## WHAT IS EXPECTED
From the line with "def linkPeer (die" through the line with "def State.ringMod (s", repeat the entries verbatim, both end lines included, and add nothing.

## SOURCE INFORMATION
/-- STS_EVAC_DONE is set: Heel once no entry names the bay; entries that are left are snooped out first. -/
def execBayEvacDone (bay : Nat) (s : State) : Result :=
  within s (decide (bay < 8)) (
    if s.bayRd R.BAY_STATUS_STATE bay != 3 then s
    else if s.dirs.any (fun e => e.2.bays.contains bay) then s.snoopOut bay
    else s.evacEnd bay)

/-- 10 ms have passed. -/
def execBayEvacTimeout (bay : Nat) (s : State) : Result :=
  within s (decide (bay < 8)) (if s.bayRd R.BAY_STATUS_STATE bay = 3 then s.evacEnd bay else s)

/-- FORCE_HEEL. A bay that does not run has nothing to evacuate. -/
def execBayForceHeel (bay : Nat) (s : State) : Result :=
  within s (decide (bay < 8)) (if s.bayRd R.BAY_STATUS_STATE bay = 2 then s.evacuate bay 7 else s)

/-- The link is lost (R362): Heel without evacuation. -/
def execBayLinkLost (bay : Nat) (s : State) : Result :=
  within s (decide (bay < 8)) (if s.bayLive bay then s.heelBay bay 3 false else s)

/-- READMIT (R386). A bay of a die whose island is DOWN stays in Heel until REINIT (R32). -/
def execBayReadmit (bay : Nat) (s : State) : Result :=
  within s (decide (bay < 8)) (
    if s.bayRd R.BAY_STATUS_STATE bay = 4 ∧ s.bayRd R.BAY_STATUS_HEEL_CAUSE bay ≠ 8 ∧ s.islDown (s.island (bay / 2)) = false then
      (s.bayWr R.BAY_STATUS_STATE bay 1).bayWr R.BAY_STATUS_HEEL_CAUSE bay 0
    else s)

/-- CLEAR_STATS of a bay (R388). -/
def execBayClearStats (bay : Nat) (s : State) : Result :=
  within s (decide (bay < 8)) (s.each [R.BAY_REPAIRS, R.BAY_REPLAYS, R.BAY_DENIED] (fun s f => s.bayWr f bay 0))

/-! ### The link and the rail in service (R361, R382, R383) -/

/-- A group with more than 16 parity errors in 1 ms has been retrained (R361): `lanes` data lanes fail, or its clock or track lane. -/
def execBayParityPoll (bay : Nat) (toBay : Bool) (group lanes : Nat) (clockLane : Bool) (s : State) : Result :=
  within s (decide (bay < 8) && decide (group < 128)) (
    let x := s.bayInfo bay
    let dead := if toBay then x.deadTx else x.deadRx
    let used := SMap.get 0 (if toBay then x.usedTx else x.usedRx) group
    if !s.bayLive bay || dead.contains group || (lanes == 0 && !clockLane) then s
    else if !clockLane && decide (used + lanes ≤ 2) then
      let s := s.setBay bay (if toBay then { x with usedTx := SMap.put 0 x.usedTx group (used + lanes) } else { x with usedRx := SMap.put 0 x.usedRx group (used + lanes) })
      let s := ((s.bayBump R.BAY_REPAIRS bay lanes).bayWr R.BAY_EVENT_REPAIR bay 1).bayLanes bay
      s.bayErr bay 3 0
    else
      let x := if toBay then { x with deadTx := x.deadTx ++ [group] } else { x with deadRx := x.deadRx ++ [group] }
      let s := (((s.setBay bay x).bayLanes bay).bayWr R.BAY_EVENT_DEGRADE bay 1).bayErr bay 4 0
      if (bayGroups x.half x.deadTx < 64 ∨ bayGroups x.half x.deadRx < 64) ∧ s.bayRd R.BAY_STATUS_STATE bay = 2 then s.evacuate bay 2 else s)
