-- ==== Sys2Proof/Machine/RingLink.lean ====
section
/-! DEFINITION. The ring links between hub dies (R392 to R404): beats and replay, degrade and restripe, loss and training of an edge. -/

namespace Sys2Proof.Machine

/-! ### Ends and modules -/

/-- The other end of a link: link 0 of a die is its CW link, link 1 its CCW link (R19). -/
def linkPeer (die dir : Nat) : Nat × Nat := ((die + 1 + 2 * dir) % 4, 1 - dir)
/-- The edge of a link, by the die whose CW link it is (R541). -/
def linkEdge (die dir : Nat) : Nat := if dir = 0 then die else (die + 3) % 4

def RingMod.idle : RingMod :=
  { unacked := [], resend := 0, first := false, replayed := 0, markDue := false, again := [], crcAt := [], acked := 0, begun := [], good := 0, skip := false, nak := false, part := [], marked := false, held := [], repaired := 0, txPart := [],
    out := [], owed := [] }
def ringKey (die dir m : Nat) : Nat := (die * 2 + dir) * 16 + m
def State.ringMod (s : State) (die dir m : Nat) : RingMod := SMap.get RingMod.idle s.ringMods (ringKey die dir m)
def State.setRingMod (s : State) (die dir m : Nat) (x : RingMod) : State := { s with ringMods := SMap.put RingMod.idle s.ringMods (ringKey die dir m) x }

/-- The state of a module's transmit direction at an end, and of its receive direction: 0 OFF, 1 HALF, 2 FULL (R429). -/
def State.txMod (s : State) (die dir m : Nat) : Nat := bits (s.rd R.DDL_TX_MODS die [dir]) (2 * m) 2
def State.rxMod (s : State) (die dir m : Nat) : Nat := bits (s.rd R.DDL_RX_MODS die [dir]) (2 * m) 2

/-- A module direction changes state, seen at both its ends (R398). -/
def State.setMod (s : State) (die dir m v : Nat) : State :=
  let p := linkPeer die dir
  (s.wr R.DDL_TX_MODS die [dir] (setBits (s.rd R.DDL_TX_MODS die [dir]) (2 * m) 2 v)).wr R.DDL_RX_MODS p.1 [p.2] (setBits (s.rd R.DDL_RX_MODS p.1 [p.2]) (2 * m) 2 v)

/-- Whether a link is UP at both its ends. -/
def State.linkUp (s : State) (die dir : Nat) : Bool :=
  let p := linkPeer die dir
  s.rd R.DDL_STATUS_STATE die [dir] == 2 && s.rd R.DDL_STATUS_STATE p.1 [p.2] == 2

/-- A LINK record of a ring edge (R542). -/
def State.linkErr (s : State) (die dir code sev : Nat) : State :=
  s.err die (.plain 3 code sev (scopeOf 3 (linkEdge die dir)) (s.rd R.DDL_TX_MODS die [dir]))

/-! ### Beats (R393 to R395) -/

/-- One bit of CRC-16 with polynomial 0x1021, most significant bit first. -/
def crcBit (c : Nat) (b : Bool) : Nat :=
  let top := (c / 2 ^ 15 % 2 == 1) != b
  let c := c * 2 % 2 ^ 16
  if top then c ^^^ 0x1021 else c

/-- The CRC over bits [1023:16] of a beat, from the highest bit down. -/
def beatCrc (beat : List Byte) : Nat :=
  ((beat.drop 2).take 126).reverse.foldl (fun c b => ((List.range 8).reverse).foldl (fun c i => crcBit c (b.getLsbD i)) c) 0xFFFF
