def execTorusAtomic (port vc : Nat) (s : State) : Result :=
  within s (decide (port < 9) && decide (vc < 8)) (s.orWait (fun s => s.torRow port vc 4 (fun s h => s.atomicIn port h)))

/-! ### The sender's side: torus queues (R413, R415) -/

def State.tq (s : State) (f : Fld) (p q : Nat) : Nat := s.rd f 0 [p, q]
/-- The engine of a torus queue: its partition's die, its context and its own stream (R307). -/
def State.tqVirt (s : State) (p q : Nat) (task : Nat := 0) : Virt := ⟨s.partDie p, p, s.tq R.TOR_Q_CFG_CONTEXT p q, 9216 + 8 * p + q, false, 0, task⟩
def State.tqSize (s : State) (p q : Nat) : Nat := 2 ^ (s.tq R.TOR_Q_CFG_SIZE p q + 6)

def TorCmd.nat (c : TorCmd) (off n : Nat) : Nat := leNat ((c.bytes.drop off).take n)
def TorCmd.op (c : TorCmd) : Nat := c.nat 0 1
def TorCmd.len (c : TorCmd) : Nat := c.nat 8 4
/-- What a command must send: bytes, or the chunks of a REDUCE. -/
def TorCmd.total (c : TorCmd) : Nat := if c.op = 4 then c.len / 256 else if c.op = 3 then 1 else c.len
def TorCmd.issued (c : TorCmd) : Bool := c.started && decide (c.total ≤ c.sent)

def State.updTor (s : State) (id : Nat) (f : TorCmd → TorCmd) : State :=
  { s with torCmds := s.torCmds.map (fun (c : TorCmd) => if c.id == id then f c else c) }

/-- The status word of a queue: HEAD and DONE. -/
def State.tqStatus (s : State) (p q : Nat) : State :=
  (s.virtPost (s.tqVirt p q) (s.tq R.TOR_Q_STAT p q) (leBytes 4 (SMap.get 0 s.torHead (8 * p + q)) ++ leBytes 4 (s.tq R.TOR_Q_DONE p q)) .none_).1

/-- A command completes: its entry, then DONE (R415). -/
def State.torDone (s : State) (c : TorCmd) (status kind addr : Nat) : State :=
  let p := c.part
  let q := c.queue
  let s := { s with torCmds := s.torCmds.filter (fun (x : TorCmd) => x.id != c.id) }
  let e := leBytes 4 (c.nat 0xC 4) ++ leBytes 1 status ++ leBytes 1 kind ++ leBytes 2 0 ++ leBytes 8 addr
  let s := (s.virtPost (s.tqVirt p q) (s.tq R.TOR_Q_CPL p q + 16 * (s.tq R.TOR_Q_DONE p q % s.tqSize p q)) e .none_).1
  (s.roll R.TOR_Q_DONE 0 [p, q] 1).tqStatus p q

/-- A status no rule gives, for a command whose fields lie outside their ranges. -/
def State.torBad (s : State) (c : TorCmd) : State := (s.useFree 1).torDone c (s.freeBelow 8) 0 0

/-- The tail word of a queue. -/
def State.tqTail (s : State) (p q : Nat) : Option Nat × State :=
  match s.virtReadH (s.tqVirt p q) (s.tq R.TOR_Q_TAIL p q) 4 [] with
  | (.ok bs, s) => (some (leNat bs), s)
  | (.fault va k, s) => (none, s.xltFault p (s.tq R.TOR_Q_CFG_CONTEXT p q) va k)
  | (_, s) => (none, s)

/-- The port engine reads the tail word of an enabled queue and fetches its new commands; one with no operation of R413 completes at once
with a status nothing states. -/
def State.torPoll (s : State) (p q : Nat) : State :=
  if s.tq R.TOR_Q_CFG_ENABLE p q = 0 then s
  else
    match s.tqTail p q with
    | (none, s) => s
    | (some tail, s) =>
      let head := SMap.get 0 s.torHead (8 * p + q)
      let n := min (s.tqSize p q) ((tail + 2 ^ 32 - head) % 2 ^ 32)
      let s := s.each (List.range n) (fun s i =>
        let cnt := (head + i) % 2 ^ 32
        if SMap.get 0 s.torHead (8 * p + q) != cnt then s
        else
          match s.virtReadH (s.tqVirt p q) (s.tq R.TOR_Q_RING p q + 64 * (cnt % s.tqSize p q)) 64 [] with
          | (.ok bs, s) =>
            let c : TorCmd := { id := s.nextId, part := p, queue := q, count := cnt, bytes := bs, started := false, sent := 0, done := 0, base := 0, tag := s.nextId % 2 ^ 16 }
            let s := { s with torCmds := s.torCmds ++ [c], nextId := s.nextId + 1, torHead := SMap.put 0 s.torHead (8 * p + q) ((cnt + 1) % 2 ^ 32) }
            if c.op = 0 ∨ 4 < c.op then s.torBad c else s
          | (.fault va k, s) => s.xltFault p (s.tq R.TOR_Q_CFG_CONTEXT p q) va k
          | (_, s) => s)
      if n = 0 then s else s.tqStatus p q
def execTorusQueuePoll (part q : Nat) (s : State) : Result := within s (decide (part < 64) && decide (q < 8)) (s.orWait (fun s => s.torPoll part q))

## RESPONSE TO THIS EXERCISE
def linkPeer (die dir : Nat) : Nat × Nat := ((die + 1 + 2 * dir) % 4, 1 - dir)
/-- The edge of a link, by the die whose CW link it is (R541). -/
def linkEdge (die dir : Nat) : Nat := if dir = 0 then die else (die + 3) % 4

def RingMod.idle : RingMod :=
  { unacked := [], resend := 0, first := false, replayed := 0, markDue := false, again := [], crcAt := [], acked := 0, begun := [], good := 0, skip := false, nak := false, part := [], marked := false, held := [], repaired := 0, txPart := [],
    out := [], owed := [] }
def ringKey (die dir m : Nat) : Nat := (die * 2 + dir) * 16 + m
def State.ringMod (s : State) (die dir m : Nat) : RingMod := SMap.get RingMod.idle s.ringMods (ringKey die dir m)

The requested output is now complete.